You Can’t “Outsmart” Trauma. That’s Actually Not How Trauma Works. Or, What Doesn’t Kill You Makes You Traumatized and Increasingly Unable to Function.

I’ve been thinking a lot about trauma lately as I contemplate my increasingly vulnerable and terrifying station as a chronically ill woman who will have to rely on the long-term care and concern of others if I am to survive.  For some reason I found this topic exceptionally difficult to write about in a coherent and meaningful way and in my experience as a somewhat seasoned social critic, that usually indicates that there is some thought-termination around the issue and that I am working my way through something that is not meant to be dissected and understood and that is probably the case here.  For whatever reason, this post seems like it just does not want to be written, and as a writer and a creative person I can and do respect that, so I am giving up on the idea of writing a proper post about it.  I have scrapped a dozen versions of this post and I’m glad they are gone.

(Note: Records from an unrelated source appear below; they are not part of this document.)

-- ==== Sys2Proof/Machine/Tables.lean ====
section
/-!
DEFINITION. The tables of R453: their sizes, scope and commit class (R140, R175, R223, R249, R328, R350, R354, R385, R387,
R425 and the lane taps of R453), the default entry that an entry without a value of its own has, the key under which the
model keeps an entry, and the fault sources' classes and default severities (R386).
-/
namespace Sys2Proof.Machine

/-- How a table may be written: class L, class B, or not at all. -/
inductive TabCls where
  | L | B | ro
  deriving DecidableEq, Repr

/-- A table: its ID, entry count, words per entry, whether each spar has its own, and its class. -/
structure TabDef where
  id : Nat
  entries : Nat
  words : Nat
  perSpar : Bool
  cls : TabCls
  deriving DecidableEq, Repr

/-- The tables of R453. -/
def tabDefs : List TabDef :=
  [ ⟨0x0301, 8, 24, true, .ro⟩, ⟨0x0501, 256, 9, true, .L⟩, ⟨0x0502, 256, 4, true, .L⟩, ⟨0x0510, 4096, 21, true, .B⟩,
    ⟨0x0511, 4096, 2, true, .B⟩, ⟨0x0512, 2048, 5, true, .B⟩, ⟨0x0520, 1048576, 6, false, .B⟩,
    ⟨0x0521, 65536, 1, false, .B⟩, ⟨0x0522, 524288, 1, false, .B⟩, ⟨0x0601, 4096, 3, false, .B⟩,
    ⟨0x0602, 4096, 2, false, .ro⟩, ⟨0x0801, 72, 4, true, .B⟩, ⟨0x0802, 16, 3, true, .B⟩, ⟨0x0803, 256, 6, true, .B⟩,
    ⟨0x0810, 72, 6, true, .ro⟩, ⟨0x0811, 1152, 2, true, .ro⟩, ⟨0x0812, 1, 16, true, .B⟩, ⟨0x0901, 256, 1, true, .L⟩,
    ⟨0x0902, 64, 5, false, .L⟩, ⟨0x0C01, 4096, 8, true, .B⟩, ⟨0x0C02, 64, 24, true, .B⟩, ⟨0x0C03, 1024, 1544, true, .B⟩,
    ⟨0x0C04, 16, 256, true, .B⟩, ⟨0x0C10, 4096, 4, true, .ro⟩, ⟨0x0D01, 64, 1, false, .B⟩, ⟨0x0E01, 4096, 6, false, .B⟩,
    ⟨0x0E02, 4096, 4, false, .B⟩, ⟨0x0E03, 64, 4, false, .B⟩, ⟨0x0E04, 64, 1, false, .B⟩, ⟨0x0F01, 1152, 1, false, .B⟩,
    ⟨0x1001, 448, 1, false, .B⟩, ⟨0x1201, 1032, 1, false, .L⟩ ]

/-- The table with an ID. -/
def tab? (id : Nat) : Option TabDef := tabDefs.find? (fun t => t.id == id)

/-- The key of an entry: table, spar (0 for a device table), index. -/
def tkey (id spar idx : Nat) : Nat := id * 2 ^ 28 + spar * 2 ^ 20 + idx

/-- The pseudo-table of the parse control stores: index 64·stage + address (R118). -/
def tidParse : Nat := 0x2000
/-- The pseudo-table of the engine control stores (R224). -/
def tidEngine : Nat := 0x2001

/-- The parity bit that makes the 33 bits of an engine microword odd (R228). -/
def oddParity (w : Word) : Word := wd (b2n ((upto 32).foldl (fun a i => a != wbit w i) true))

/-- The fault class of a source (R386); `none` for the reserved sources. -/
def fltClass? (src : Nat) : Option Nat :=
  if src < 13 then some 0 else if src < 26 then some 1 else
  match src with
  | 26 => some 5 | 27 => some 6 | 28 => some 6 | 29 => some 8 | 30 => some 9 | 31 => some 10 | 32 => some 11
  | 33 => some 11 | 34 => some 11 | 35 => some 12 | 36 => some 12 | 37 => some 12 | 38 => some 12 | 39 => some 13
  | 40 => some 14 | 41 => some 14 | 42 => some 15 | 43 => some 15
  | _ => if src < 64 ∨ 448 ≤ src then none else some (3 + (if (src - 64) % 3 = 2 then 4 else (src - 64) % 3))

/-- The default severity of a source (R386): 0 Grey, 1 Amber, 2 Crimson, 3 Black. -/
def fltDefault (src : Nat) : Nat :=
  match src with
  | 12 => 3 | 21 => 3 | 34 => 3 | 36 => 3 | 37 => 3 | 41 => 3
  | 38 => 0
  | 26 => 1 | 27 => 1 | 28 => 1 | 29 => 1 | 30 => 1 | 31 => 1 | 32 => 1 | 35 => 1 | 43 => 1
  | _ => if 44 ≤ src ∧ src < 64 then 0 else 2

/-- The identity colour slot (R310). -/
def identitySlot : List Word :=
  [wd 4096, 0, wd 4096, 0, wd 4096, 0, 0, 0] ++ (upto 1536).map (fun j =>
    let lut := fun (i : Nat) => 64 * i + i / 16
    wd (lut (2 * j % 1024) + lut ((2 * j + 1) % 1024) * 65536))
/-- The bilinear filter set (R306): tap q takes 256 − 4·phase, tap q + 1 takes 4·phase. -/
def bilinearSet : List Word :=
  (upto 64).flatMap (fun h => [0, wd (256 - 4 * h + 4 * h * 1024), 0, wd (256 - 4 * h + 4 * h * 1024)])

/-- The default entry of a table (R175, R223, R306, R310, R344, R385, R387); zeros where the rules give none. -/
def tabDefault (key : Nat) : List Word :=
  let id := key / 2 ^ 28
  let idx := key % 2 ^ 20
  match id with
  | 0x0601 => [wd 1048576, wd 1048576, 0]
  | 0x0801 => [0, 0, 0, wd 1]
  | 0x0802 => [wd 0x1FFFFF, wd 0x1FFFFF, wd 0x1FFFFF]
  | 0x0C03 => identitySlot
  | 0x0C04 => bilinearSet
  | 0x0D01 => [wd 0xFFFF]
  | 0x0F01 => [wd 0x41]
  | 0x1001 => [wd (fltDefault idx)]
  | 0x2000 => [0, 0]
  | 0x2001 => [0]
  | _ => match tab? id with
    | some t => List.replicate t.words 0
    | none => []

end Sys2Proof.Machine
end

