/-- The streams whose head cell waits for its window, counted in every slot (R181). -/
def stallCount (d : Dev) (i : Nat) : Dev :=
  let n := ((d.ingressHeads i).filter (fun c => !d.inWindow i c)).length
  if n = 0 then d else d.cntAdd (Reg.C_CORE_WINDOW_STALL i) n

/-- Stage one of input `i` in slot `t` (R18): the latched tabled cell, else an untabled one; none of these in a core flush. -/
def stageOne (d0 : Dev) (t i : Nat) : Dev :=
  let d := d0.stallCount i
  let m := i ^^^ t
  match (d.spar i).latched with
  | some c =>
    (((d.ungateEgress c.outSpar).updSpar i (fun y => { y with latched := none })).updSlice m (fun y => { y with bypassNext := some c })).inc
      (Reg.C_CORE_TAB_CELLS i)
  | none =>
    if d.fault.flushing then d
    else (if d.engPause i then d else d.outletOpen i).takeUntabled i m

/-! The head of the wall output FIFO (R191, R192, R321). -/

/-- A tile counted as underrun for period `per`, once (R321). -/
def tileUnderrun (d : Dev) (n per e : Nat) : Dev :=
  if (d.spar n).underrun.contains (per, e) then d
  else
    let st := d.tab 0x0C10 n e
    let d1 := (d.updSpar n (fun y => { y with underrun := (per, e) :: y.underrun })).tabSet 0x0C10 n e
      (st.set 0 (setFld (st.getD 0 0) 15 0 (fld (st.getD 0 0) 15 0 + 1)))
    (d1.inc (Reg.C_WALL_TILES_UNDERRUN n)).wallEvent n 0

/-- The period round of the next slot, and the sequence number of its period. -/
def nextRound (d : Dev) : Nat × Nat :=
  if (d.time.cclk + 1) % 128 = 0 then
    if d.time.freshRound then (0, d.time.perSeq) else ((d.time.pround + 1) % 2 ^ 20, d.time.perSeq)
  else (d.time.pround, d.time.perSeq - b2n d.time.freshRound)

/-- A late head discarded and reported to the wall stage (R192, R321). -/
def wallLate (d : Dev) (n : Nat) (c : TabCell) : Dev :=
  (((d.inc (Reg.C_CORE_WALL_UNDERRUN n)).coreEvent n 0).inc (Reg.C_WALL_CELLS_LATE n)).tileUnderrun n c.period c.entry

/-- The words of the cell at the head of the wall output FIFO: up to 32, or to the packet's last (R168). -/
def headWords : Nat → List (TabCell × FWord) → List (TabCell × FWord)
  | 0, _ => []
  | _, [] => []
  | k + 1, w :: ws => if w.2.l then [w] else w :: headWords k ws
/-- The cell at the head of the wall output FIFO, once all its words are there, and the words after it. -/
def wallHead (ws : List (TabCell × FWord)) : Option (TabCell × List (TabCell × FWord)) :=
  let h := headWords 32 ws
  match h.head? with
  | none => none
  | some (c, _) =>
    if h.length = ceilDiv c.size 8 then
      some ({ c with data := (h.flatMap (fun w => leBytes 8 w.2.data.toNat)).take c.size }, ws.drop h.length)
    else none

/-- The head of the wall output FIFO examined against the next slot, with at most `k` discards (R192). -/
def wallExamine (d : Dev) (n : Nat) : Nat → Dev
  | 0 => d
  | k + 1 =>
    match wallHead (d.spar n).wall with
    | none => d
    | some (c, cs) =>
      let d1 := d.updSpar n (fun y => { y with wall := cs })
      let (pr, per) := d.nextRound
      let s := (d.time.cclk + 1) % 128
      if c.period < per then (d1.wallLate n c).wallExamine n k
      else if !d.bget (Reg.CORE_TAB_MAP n (c.slot / 32)) (c.slot % 32) then
        ((d1.inc (Reg.C_CORE_TAB_BAD n)).coreEvent n 2).wallExamine n k
      else if per < c.period ∨ pr < c.tag ∨ (pr = c.tag ∧ s < c.slot) then d
      else if pr = c.tag ∧ s = c.slot then d1.updSpar n (fun y => { y with latched := some c })
      else (d1.wallLate n c).wallExamine n k

/-- The period rounds after a slot (R178). -/
def roundTick (d : Dev) : Dev :=
  if d.time.cclk % 128 = 0 then
    if d.time.freshRound then d.updTime (fun t => { t with pround := 0, freshRound := false })
    else d.updTime (fun t => { t with pround := (t.pround + 1) % 2 ^ 20 })
  else d

/-- One slot of the core (R176). Only spars and slices that differ from reset have anything to move.
The cells linked take their pointers before those freed go back, so a pointer is never pushed and popped in one CCLK (R147). -/
def coreSlot (d : Dev) : Dev :=
  let t := d.slot
  let owners := d.slices.filterMap (fun p => p.2.arriving.map (·.owner))
  let d1 := (d.spars.map (·.1)).foldl outputSlot d
  let d2 := (d1.slices.map (·.1)).foldl (fun x m => x.stageTwo t m) d1
  let d3 := ((d2.slices.map (·.1)).foldl linkSlot d2).slotEnd owners
  let d4 := (d3.spars.map (·.1)).foldl (fun x i => (x.stageOne t i).enterCells i) d3
  let d5 := (d4.spars.map (·.1)).foldl (fun x n => x.wallExamine n 8) d4
  ((d5.namedPorts.foldl shaperTick d5).tickTime).roundTick

/-! The reorder timeout (R187). -/

/-- The lowest number held for a stream (R187). -/
def lowestHeld (d : Dev) (o i q : Nat) : Option Cell :=
  ((d.spar o).reorder.filter (fun c => c.inSpar == i && c.queue == q)).foldl (fun (a : Option Cell) c =>
    match a with
    | none => some c
    | some b => if d.seqDist c < d.seqDist b then some c else some b) none

/-- The frame of a stream that has begun at queue `q` lost a cell: what of it is staged or just checked is dropped, or it is stomped if
sending has begun. -/
def loseFrame (d : Dev) (q k : Nat) : Dev :=
  let st := SMap.get (fun _ => []) (d.spar (outSpar q)).staging q
  let ck := (d.spar (outSpar q)).checked
  let mine := fun (c : Cell) => c.queue == q && c.key == k
  let closed := ck.any (fun c => mine c && c.last)
  let keep := if closed then (dropOpen k (ck.filter mine).reverse).reverse else []
  let d1 := d.updSpar (outSpar q) (fun y => { y with
    checked := ck.filter (fun c => !mine c || keep.contains c)
    staging := if closed then y.staging else SMap.set (fun _ => []) y.staging q (dropOpen k st.reverse).reverse })
  let d2 := if isPortQ q then d1.deficitSync (q / 9) q else d1
  match (d.port (q / 9)).cut with
  | some x => if isPortQ q ∧ x.queue = q ∧ x.stream = k then d2.cutEnd (q / 9) true else d2
  | none => d2

/-- CORE_SEQ_TIMEOUT has passed for a stream with a cell missing (R187). -/
def seqSkip (d : Dev) (o i q : Nat) : Dev :=
  match d.lowestHeld o i q with
  | none => d
  | some c =>
    if d.seqDist c = 0 ∨ outSpar q ≠ o then d
    else ((((d.setExp i q c.seq).loseFrame q c.key).inc (Reg.C_CORE_SEQ_SKIP o)).coreEvent o 4).flag 28 o

/-! The flush walker (R151). -/

/-- The flush walker of slice `m` frees one unlinked cell. -/
def walkerFree (d : Dev) (m : Nat) : Dev :=
  match (d.sliceOf m).unlinked with
  | [] => d
  | i :: r => (((d.updSlice m (fun y => { y with unlinked := r })).decRef m i 1).slotEnd []).inc (Reg.C_BUF_FLUSH_FREED m)

/-! The leak audit (R160–R164). -/

/-- The home spar of an owner (R159). -/
def homeSpar (o : Nat) : Nat :=
  if o < 1024 then o / 8 else if o < 1152 then o - 1024 else if o < 1216 then o - 1152 else 64

/-- One owner's audit entry published (R160, R162). -/
def auditOwner (d : Dev) (o : Nat) (ages : List Nat) : Dev :=
  let lim := d.fget Reg.BUF_LEAK_AGE_LIMIT 23 0
  let age := ages.foldl max 0
  let old := wbit ((d.tab 0x0602 0 o).getD 0 0) 31
  let leak := decide (0 < lim) && !ages.isEmpty && decide (lim ≤ age) && (old || !wbit ((d.tab 0x0601 0 o).getD 0 0) 31)
  let d1 := d.tabSet 0x0602 0 o [wd (ages.length + b2n leak * 2 ^ 31), wd age]
  if leak && !old then d1.bufEvent (homeSpar o) 3 else d1

/-- A pass of the leak audit ends (R160–R164), but for what it answers. -/
def auditPass (d : Dev) : Dev :=
  let us := d.usCount % 2 ^ 24
  let cells := d.slices.flatMap (fun p => p.2.cells.map (·.2))
  let had := (d.tabs.filter (fun p => decide (tkey 0x0602 0 0 ≤ p.1) && decide (p.1 < tkey 0x0602 0 4096))).map (fun p => p.1 % 2 ^ 20)
  let owners := (cells.map (·.owner) ++ had).eraseDups
  let d1 := owners.foldl (fun x o => x.auditOwner o ((cells.filter (fun c => c.owner == o)).map (cellAge us))) d
  let d2 : Dev := { d1 with slices := d1.slices.map (fun p => (p.1, p.2.markOld us)) }
  let d3 := d2.slices.foldl (fun x p =>
    if p.2.genAvail + p.2.mgmtAvail + p.2.cells.length ≠ 8192 then x.flag (65 + 3 * p.1) p.1 else x) d2
  d3.wr Reg.BUF_AUDIT_PASS (d3.rd Reg.BUF_AUDIT_PASS + 1)

/-- The audit's answer to firmware (R163): from the first pass that started after the question. -/
def auditAnswer (d : Dev) : Dev :=
  if d.audit = 0 then d
  else if d.audit = 1 then
    let d1 := ((d.bset Reg.BUF_AUDIT_CTRL 30 false).bset Reg.BUF_AUDIT_CTRL 29 (d.ownerCount d.auditOf == 0)).bufEvent 0 4
    { d1 with audit := 0 }
  else { d with audit := d.audit - 1 }

/-- A write of BUF_AUDIT_CTRL (R163): the pass under way does not answer, the next one does, for the owner named with GO. A second GO while
BUSY is 1 asks anew (DESIGN CHOICE, log 124: R163 is silent). -/
def auditAsk (d : Dev) (o : Nat) (go : Bool) : Dev :=
  let d1 := d.fset Reg.BUF_AUDIT_CTRL 11 0 o
  if go then { (d1.bset Reg.BUF_AUDIT_CTRL 30 true).bset Reg.BUF_AUDIT_CTRL 29 false with audit := 2, auditOf := o } else d1

/-! Pool buffers (R165–R167). -/

/-- Pool mode (R165). -/
def poolMode (d : Dev) : Bool := d.bget Reg.BUF_MODE 0
/-- Buffers of pool `k` (R165). -/
def poolCount (d : Dev) (k : Nat) : Nat := d.fget (Reg.BUF_POOL_CNT k) 23 0
/-- Buffers of pool `k` in use. -/
def poolUsed (d : Dev) (k : Nat) : Nat := (d.host.inUse.filter (fun h => h / 2 ^ 30 == k)).length
/-- Bytes of a buffer of pool `k` (R165). -/
def poolSize (k : Nat) : Nat := match k with | 0 => 512 | 1 => 2048 | 2 => 9728 | _ => 16384
/-- Bytes that the buffers of pool `k` take, rounded up to 4 KiB. -/
def poolSpan (d : Dev) (k : Nat) : Nat := ceilDiv (poolSize k * d.poolCount k) 4096 * 4096
/-- The frame memory address of the pool region. -/
def poolBase (d : Dev) : Nat := (d.rd Reg.BUF_POOL_BASE).toNat * 4096
/-- The frame memory address of the pointer stack of pool `k`: after the pools, 4 bytes per buffer, rounded up to 4 KiB (R165). -/
def poolStack (d : Dev) (k : Nat) : Nat :=
  d.poolBase + ((upto 4).map d.poolSpan).sum + ((upto k).map (fun j => ceilDiv (4 * d.poolCount j) 4096 * 4096)).sum
/-- Pointers on the stack of pool `k`. -/
def poolDepth (d : Dev) (k : Nat) : Nat := SMap.get (fun _ => 0) d.host.poolDepth k
/-- A handle pushed on the stack of its pool: the word at its top (log 78). -/
def poolPush (d : Dev) (h : Nat) : Dev :=
  let k := h / 2 ^ 30
  (d.fmWrite (d.poolStack k + 4 * d.poolDepth k) (leBytes 4 h)).updHost (fun x => { x with
    poolDepth := SMap.set (fun _ => 0) x.poolDepth k (d.poolDepth k + 1) })
/-- A buffer of pool `k` taken: the handle at the top of its stack, which is then in use. -/
def poolPop (d : Dev) (k : Nat) : Option (Nat × Dev) :=
  if d.poolDepth k = 0 then none
  else
    let h := (d.fmWord (d.poolStack k + 4 * (d.poolDepth k - 1))).toNat
    some (h, d.updHost (fun x => { x with
      inUse := x.inUse ++ [h], poolDepth := SMap.set (fun _ => 0) x.poolDepth k (d.poolDepth k - 1) }))
/-- The pools of a loaded image: every buffer free, buffer 0 on top (log 78). -/
def poolsLoad (d : Dev) : Dev :=
  let d0 := d.updHost (fun x => { x with poolDepth := [], inUse := [] })
  if d0.poolMode then (upto 4).foldl (fun x k => (upto (d.poolCount k)).reverse.foldl (fun y i => y.poolPush (k * 2 ^ 30 + i)) x) d0 else d0
/-- A buffer of pool `k`, else of each larger pool in turn (R166). -/
def poolTake (d : Dev) (k : Nat) : Option (Nat × Dev) :=
  ((upto 4).filter (fun j => decide (k ≤ j))).findSome? d.poolPop
/-- The smallest pool that holds `n` bytes (R166). -/
def poolFor (n : Nat) : Nat := if n ≤ 512 then 0 else if n ≤ 2048 then 1 else if n ≤ 9728 then 2 else 3
/-- A free (R167). -/
def poolGive (d : Dev) (h : Nat) : Dev :=
  if d.host.inUse.contains h then (d.updHost (fun x => { x with inUse := x.inUse.erase h })).poolPush h
  else (d.inc Reg.C_BUF_POOL_BAD_FREE).bufEvent 0 6
/-- A read of BUF_POOL_GET (R166); in native mode it reads 0 and takes nothing (R167). -/
def poolRead (d : Dev) (k : Nat) : Dev :=
  if d.poolMode then
    match d.poolTake k with
    | some (h, d1) => d1.emit (.readData (Reg.BUF_POOL_GET k) (wd h))
    | none => (d.bufEvent 0 5).emit (.readData (Reg.BUF_POOL_GET k) 0xFFFFFFFF)
  else d.emit (.readData (Reg.BUF_POOL_GET k) 0)
/-- A write of BUF_POOL_FREE (R167). -/
def poolWrite (d : Dev) (h : Nat) : Dev := if d.poolMode then d.poolGive h else d
/-- The frame memory address of a handle's buffer (R165). -/
def poolAddr (d : Dev) (h : Nat) : Nat :=
  d.poolBase + ((upto (h / 2 ^ 30)).map d.poolSpan).sum + h % 2 ^ 24 * poolSize (h / 2 ^ 30)

/-! Credits, peaks, the slice scrubber. -/

/-- A credit returned to a producer (R169). -/
def creditBack (d : Dev) (n : Nat) (f : CreditFifo) : Dev :=
  let x := d.spar n
  let full := match f with
    | .inlet => decide (1024 ≤ x.inletCr)
    | .outlet => decide (1024 ≤ x.outletCr)
    | .wall => decide (2048 ≤ x.wallCr)
  if full then (d.bufEvent n 7).flag 27 n
  else d.updSpar n (fun y => match f with
    | .inlet => { y with inletCr := y.inletCr + 1 }
    | .outlet => { y with outletCr := y.outletCr + 1 }
    | .wall => { y with wallCr := y.wallCr + 1 })

/-- A read of BUF_OCC_PEAK (R6): the peak, which clears; a change of the occupancy sets it again. -/
def peakRead (d : Dev) (n : Nat) : Dev :=
  let a := Reg.BUF_OCC_PEAK n
  (d.emit (.readData a (d.rd a))).wr a 0

/-- Every BUF_ counter of a spar cleared (R174). -/
def bufClear (d : Dev) (n : Nat) : Dev :=
  let d1 := d.cntClr (Reg.C_BUF_REEF_DROP_RED n) 10
  if n = 0 then d1.cntClr Reg.C_BUF_POOL_EMPTY 2 else d1

/-- A slice scrubber reads a word (R172, R399). -/
def sliceScrub (d : Dev) (m : Nat) (w : ScrubWord) (e : Ecc) : Dev :=
  let src := match w with | .data _ => 26 | _ => 65 + 3 * m
  let (err, inj, d1) := d.injected src e
  match err with
  | .good => d1
  | .single => (d1.inc (Reg.C_BUF_ECC_CORR m)).flag src m inj true
  | .double => match w with
    | .data i => match SMap.get? (d1.sliceOf m).cells i with
      | some c => ((d1.updSlice m (fun y => { y with cells := SMap.put y.cells i { c with discard := true } })).inc
          (Reg.C_BUF_ECC_UNCORR_DROP m)).flag src m inj
      | none => d1.flag src m inj
    | _ => d1.flag src m inj

end Dev
end Sys2Proof.Machine
end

But there is something that I — not my muse — would like to say about trauma, about women’s experience with trauma, how it affects us, and what little can probably be done about it.  But little is not nothing, and where there is anything women can do to avoid trauma and to avoid becoming traumatized, women seriously need to do everything in their power to avoid it.  The effects of trauma on our long-term physical and mental well-being are just too serious to ignore and we cannot keep letting this happen to us; we are told that “what does not kill us makes us stronger” but this is a reversal, and a lie.  And besides, there are probably worse things than death and it seems to me like trauma may be one of those things.  In reality, the constant traumas women experience that stop short of killing us only make us weaker, sicker, and less able to function.  For women, the effect of constant trauma is that we are neither here nor there — we end up the walking dead.